E assim vivemos, nesse eterno aprendizado de nós mesmos, entre as descobertas dos segredos, nas fendas, dos mistérios que habitam nossos sentimentos mais profundos... Amar, deixar-se amar, sentir-se amado! Nada há de tão extraordinário quanto mergulhar nessas imensas ondas de emoção, embora possa nos faltar o ar, possa turvar-se o nosso olhar, possamos perder o rumo, sem saber voltar ao centro do que julgávamos ser a nossa realidade. A imaturidade ama desesperadamente, deixando-se contagiar pelo Amor de maneira a não lhes ser um bem, mas um fardo, uma luta, uma pressão terrível. A colorida magia se desbota entre nuvens de lágrimas e medos desnecessários. O amor, quando chega, ilumina e aquece, embora queime... A beleza desta chama é deixar que se transforme em luz a clarear caminhos dentro do peito, passo a passo, indefinidamente. (Mellíss)

E o mais belo é amar tanto, tanto, que essa beleza pareça indecente aos olhos de quem não acha o amor possível. E eu falo de amor. Amor total, completo, o amor do agora, neste momento, o amor do aqui, neste lugar, sem lembranças de amores idos ou de quereres vindouros. O que se foi e o que virá são quimeras, utopias. O real é o toque, o contato, os beijos, os abraços, as palavras, o gestual, o som e o silêncio, os movimentos e as pausas. O real do amor é o momento. E isso é belo. Significa a plenitude, o nirvana, o cessar dos desejos do qual os budistas falam. Realização de planos, sonhos, sentimentos, sentidos, a presença da vida. Sim, pois vida é isto: um ato de amor. Desde que ela começa. Antes que ela comece. Um ato de amor que dá vida a vida, que dá sentido a vida, que justifica a vida. (Fatima Dannemann)
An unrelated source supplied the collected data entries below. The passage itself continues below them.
/-- KIND SET (R36): RANGE, LINK with a hold mode other than NONE CONFLICT, a kind with live records or a save in flight
BUSY; otherwise the entry alone is rewritten. PROFILE SET (R41, R40): thresholds above 7200, or non-zero ones that do not
rise, RANGE; a save in flight BUSY; otherwise they are stored, those after a 0 as 0, and each live record of the profile
rises, oldest first, through exactly the tiers whose thresholds its age has reached, with a CALL_ESCALATED for each; no
tier reached is lost. (The tenth withheld from an age is log entry 3: it counts once no threshold asks for it.) The
reading commands answer what stands and change nothing (R52, R75, R102, R109, R121, R137, R138, R156, R171), in every
state and during a save; an index out of range is RANGE, PERIOD GET of a period without an account and SUMMARY GET
without a summary NOT_FOUND. (The layouts of the payloads are log entries 6 to 8.) -/
def Obligations.KindsProfilesAndReads : Prop :=
  (∀ (tag : Byte) (s : State), s.Ready →
    (∀ kind mode profile, 7 ≤ kind ∨ 3 ≤ mode ∨ 8 ≤ profile →
      exec (.kindSet tag kind mode profile) s = .next (refusal 0x12 tag .range s)) ∧
    (∀ (m : HoldMode) (p : Fin 8), m ≠ .none →
      exec (.kindSet tag Kind.link.code.val m.code p.val) s = .next (refusal 0x12 tag .conflict s)) ∧
    ∀ (k : Kind) (m : HoldMode) (p : Fin 8), (k = .link → m = .none) →
      (s.saving = true ∨ (∃ r ∈ s.calls.records, r.kind = k) →
        exec (.kindSet tag k.code.val m.code p.val) s = .next (refusal 0x12 tag .busy s)) ∧
      (s.saving = false → (∀ r ∈ s.calls.records, r.kind ≠ k) →
        ∃ t, exec (.kindSet tag k.code.val m.code p.val) s =
            .next (okResponse 0x12 tag (be8 m.code ++ be8 p.val ++ be8 (boolCode k.stationMayRaise)) t) ∧
          t.settings.kinds.entry k = ⟨m, p⟩ ∧
          (∀ j, j ≠ k → t.settings.kinds.entry j = s.settings.kinds.entry j) ∧
          t = { s with settings := { s.settings with kinds := t.settings.kinds } })) ∧
  (∀ (tag : Byte) (s : State), s.Ready →
    (∀ profile d1 d2 d3, 8 ≤ profile ∨ 7200 < d1 ∨ 7200 < d2 ∨ 7200 < d3 ∨
        (d1 ≠ 0 ∧ d2 ≠ 0 ∧ (d2 ≤ d1 ∨ (d3 ≠ 0 ∧ d3 ≤ d2))) →
      exec (.profileSet tag profile d1 d2 d3) s = .next (refusal 0x13 tag .range s)) ∧
    ∀ (i : Fin 8) (d1 d2 d3 : Nat), d1 ≤ 7200 → d2 ≤ 7200 → d3 ≤ 7200 →
      d1 = 0 ∨ d2 = 0 ∨ (d1 < d2 ∧ (d3 = 0 ∨ d2 < d3)) →
      (s.saving = true → exec (.profileSet tag i.val d1 d2 d3) s = .next (refusal 0x13 tag .busy s)) ∧
      (s.saving = false → (s.calls.records.map (·.number)).Nodup →
        ∃ t, ∃ p : Profile, p.d1 = d1 ∧ p.d2 = (if d1 = 0 then 0 else d2) ∧
          p.d3 = (if d1 = 0 ∨ d2 = 0 then 0 else d3) ∧
          exec (.profileSet tag i.val d1 d2 d3) s =
            .next (okResponse 0x13 tag (be16 p.d1 ++ be16 p.d2 ++ be16 p.d3) t) ∧
          tget t.settings.profiles i = p ∧
          (∀ j, j ≠ i → tget t.settings.profiles j = tget s.settings.profiles j) ∧
          t.calls.records.map (·.number) = s.calls.records.map (·.number) ∧
          (∀ n r, s.record? n = some r → ∃ q, t.record? n = some q ∧
            ((s.settings.kinds.entry r.kind).profile ≠ i → q = r) ∧
            ((s.settings.kinds.entry r.kind).profile = i →
              r.tier ≤ q.tier ∧ escalates p q.tier r.age = false ∧
              (∀ k, r.tier ≤ k → k < q.tier → escalates p k r.age = true) ∧
              q = { r with
                tier := q.tier
                age := if r.escalationDue = true ∧ escalates p q.tier (r.age + 1) = false then r.age + 1 else r.age
                escalationDue := r.escalationDue && escalates p q.tier (r.age + 1) })) ∧
          t.port = (announce ((s.calls.records.filter fun r => (s.settings.kinds.entry r.kind).profile == i).flatMap
            fun r => List.replicate (((t.record? r.number).elim 0 (·.tier)) - r.tier)
              (.notice .callEscalated r.number .none)) s).port ∧
          t = { s with settings := { s.settings with profiles := t.settings.profiles }
                       calls := { s.calls with records := t.calls.records }
                       boards := t.boards, chain := t.chain, port := t.port })) ∧
  (∀ (tag : Byte) (s : State), s.Ready →
    (∀ first count, first ≤ 63 → 1 ≤ count → count ≤ 14 →
      exec (.rosterGet tag first count) s = .next (okResponse 0x16 tag
        ((((List.finRange 64).filter fun i => first ≤ i.val && i.val < first + count).map fun i =>
          be8 i.val ++ rosterEntryBytes i s).flatten ++ be8 (boolCode s.settings.enforce)) s)) ∧
    (∀ first count, 63 < first ∨ count = 0 ∨ 14 < count →
      exec (.rosterGet tag first count) s = .next (refusal 0x16 tag .range s)) ∧
    (∀ g : Fin 4, exec (.segmentGet tag g.val) s = .next (okResponse 0x21 tag
      ((s.segSettings g).bytes ++ be8 (boolCode (s.settings.planParams.output == g)) ++ be8 (s.seg g).state.code ++
        be32 (s.seg g).stateEnteredAt ++ be16 (s.seg g).phase ++ be8 (s.seg g).holdCount ++
        be8 (s.segRecords g).length ++ be8 (boolCode (s.seg g).runningLevel) ++ be8 (flagCode (s.permit g)) ++
        be8 (flagCode (s.hornOut g)) ++ beOpt be32 (s.seg g).warnTimer ++ beOpt be32 (s.seg g).downStart) s)) ∧
    (∀ g, 4 ≤ g → exec (.segmentGet tag g) s = .next (refusal 0x21 tag .range s)) ∧
    (∀ n : Fin 128, exec (.stationGetEntry tag n.val) s = .next (okResponse 0x32 tag
      ((s.station n).bytes ++ (s.runtime n).bytes ++ be8 (flagCode (s.linkPending n)) ++
        be8 (match lampOf s n with
          | .red => 0 | .amber => 1 | .yellowFlash => 2 | .yellow => 3 | .blue => 4 | .off => 5) ++
        be8 (s.stationRecords n).length ++ be8 (cycleCode s n)) s)) ∧
    (∀ n, 128 ≤ n → exec (.stationGetEntry tag n) s = .next (refusal 0x32 tag .range s)) ∧
    exec (.stationGetRing tag) s = .next (okResponse 0x33 tag s.settings.ring.bytes s) ∧
    exec (.planGet tag) s = .next (okResponse 0x42 tag
      ((s.settings.plan.toList.map (beOpt PlanEntry.bytes)).flatten ++ be8 (planCount s) ++ be16 (planTotal s) ++
        s.settings.planParams.bytes) s) ∧
    exec (.shiftGet tag) s = .next (okResponse 0x46 tag
      (be8 s.shift.state.code ++ beOpt be32 s.shift.startedAt ++ beOpt periodBytes s.shift.state.current ++
        beOpt be32 s.shift.overtimeAt ++ be16 s.shift.target ++ be16 s.shift.actual ++ beVariance s.shift.variance ++
        be8 s.shift.window.code ++ be8 (boolCode s.shift.latched) ++ be16 s.shift.committed ++ be16 (planTotal s) ++
        be8 (planCount s) ++ be32 s.shift.unplanned ++ be16 s.settings.planParams.behind ++
        be16 s.settings.planParams.ahead ++ be8 (boolCode s.settings.planParams.latch)) s) ∧
    (∀ p : Period, periodBytes p = be8 p.index.val ++ be8 p.type.code ++ be16 p.units ++ be32 p.length ++
      be32 p.elapsed ++ be16 p.steps ++
      beOpt be32 (if p.steps + 1 < p.units then some ((p.steps + 1) * p.length / p.units - p.elapsed) else none) ++
      be32 (p.length - p.elapsed)) ∧
    (∀ i : Fin 16,
      let rest := be8 s.tally.records.length ++ be32 (shiftLostSeconds s) ++ overtimeBytes s
      (∀ r, (s.tally.records.find? fun r => r.index == i) = some r →
        exec (.periodGet tag i.val) s = .next (okResponse 0x53 tag (r.bytes ++ rest) s)) ∧
      ((∀ r ∈ s.tally.records, r.index ≠ i) →
        (∀ p a, s.shift.state = .running p → s.tally.accounting = some a → p.index = i →
          exec (.periodGet tag i.val) s = .next (okResponse 0x53 tag (openBytes p a s ++ rest) s)) ∧
        ((∀ p, s.shift.state = .running p → p.index = i → s.tally.accounting = none) →
          exec (.periodGet tag i.val) s = .next (refusal 0x53 tag .notFound s)))) ∧
    (∀ i, 16 ≤ i → exec (.periodGet tag i) s = .next (refusal 0x53 tag .range s)) ∧
    (∀ b : Fin 16, exec (.boardGetEntry tag (b.val + 1)) s = .next (okResponse 0x62 tag
      ((s.boardEntry b).bytes ++ beOpt (fun w => boardWorkBytes b w s) (s.boardWork b)) s)) ∧
    (∀ b, b = 0 ∨ 16 < b → exec (.boardGetEntry tag b) s = .next (refusal 0x62 tag .range s)) ∧
    exec (.boardGetChain tag) s = .next (okResponse 0x63 tag s.settings.chainParams.bytes s)) ∧
  (∀ (tag : Byte) (s : State), s.Ready →
    (s.tally.summary = none → exec (.summaryGet tag) s = .next (refusal 0x54 tag .notFound s)) ∧
    (∀ x, s.tally.summary = some x → exec (.summaryGet tag) s = .next (okResponse 0x54 tag
      (be32 x.startedAt ++ be32 x.endedAt ++ be32 x.length ++ be8 (if x.fromOvertime then 2 else 1) ++ be8 x.periods ++
        beOpt (fun c => be8 (Close.code c)) x.lastClose ++ be16 x.planned ++ be16 x.target ++ be16 x.actual ++
        be32 x.lost ++ be32 x.calls ++ be32 x.holds ++ be32 x.overtimeSeconds ++ be16 x.overtimeUnits ++
        be16 x.overtimeCalls ++ be16 x.overtimeHolds) s)))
M a s... são tantas as maravilhas do amor e suas particularidades. Em cada um, um sentimento construído para e pertencido ao outro, envolvendo ambos, espalhado para muitos. E tão variadas as formas de amar e de sentir quantos são os destinatários e histórias de amor. Tantas as realidades quantas as fantasias e sonhos que encantam um e outro. Tantas as passagens e muitos os passos e jeitos de passar numa caminhada de encontros e desencontros. Do achar e perder, do perder e se encontrar, quem sabe de um modo diferente de como se era quando uma chama acendeu, algo intenso aqueceu, iluminou e refletiu, porque sentimento é risco, não se mede nem se explica, nem sempre se entende, muitas vezes não tem lógica, posto que diferente das muitas razões em cada viver. (Lourdinha Biagioni)

E é só arriscando que nos possibilitamos a caminhar a amplos passos para o encontro do desconhecido que poderá vir a ser algo de importante em nossas vidas. E é com a dúvida do que poderá vir a ser que nos impulsionamos cada vez mais numa aventura sem resposta imediata. Pois só o tempo dirá realmente se o nosso objetivo inicial foi verdadeiramente alcançado. Cruzamos em nossas andanças com mil faces multicores, e só uma irá alcançar nosso coração sedento de amor. Quando o encontramos nada mais importa, se novo ou velho, se feio ou bonito, ele chega e toma conta por completo de nossa alma, preenchendo todo um espaço vazio que se encontrava à sua espera. A solidão que antes era nossa companheira perde por completo o seu sentido, já que enfim, foi preenchido o seu lugar. (Neli Neto)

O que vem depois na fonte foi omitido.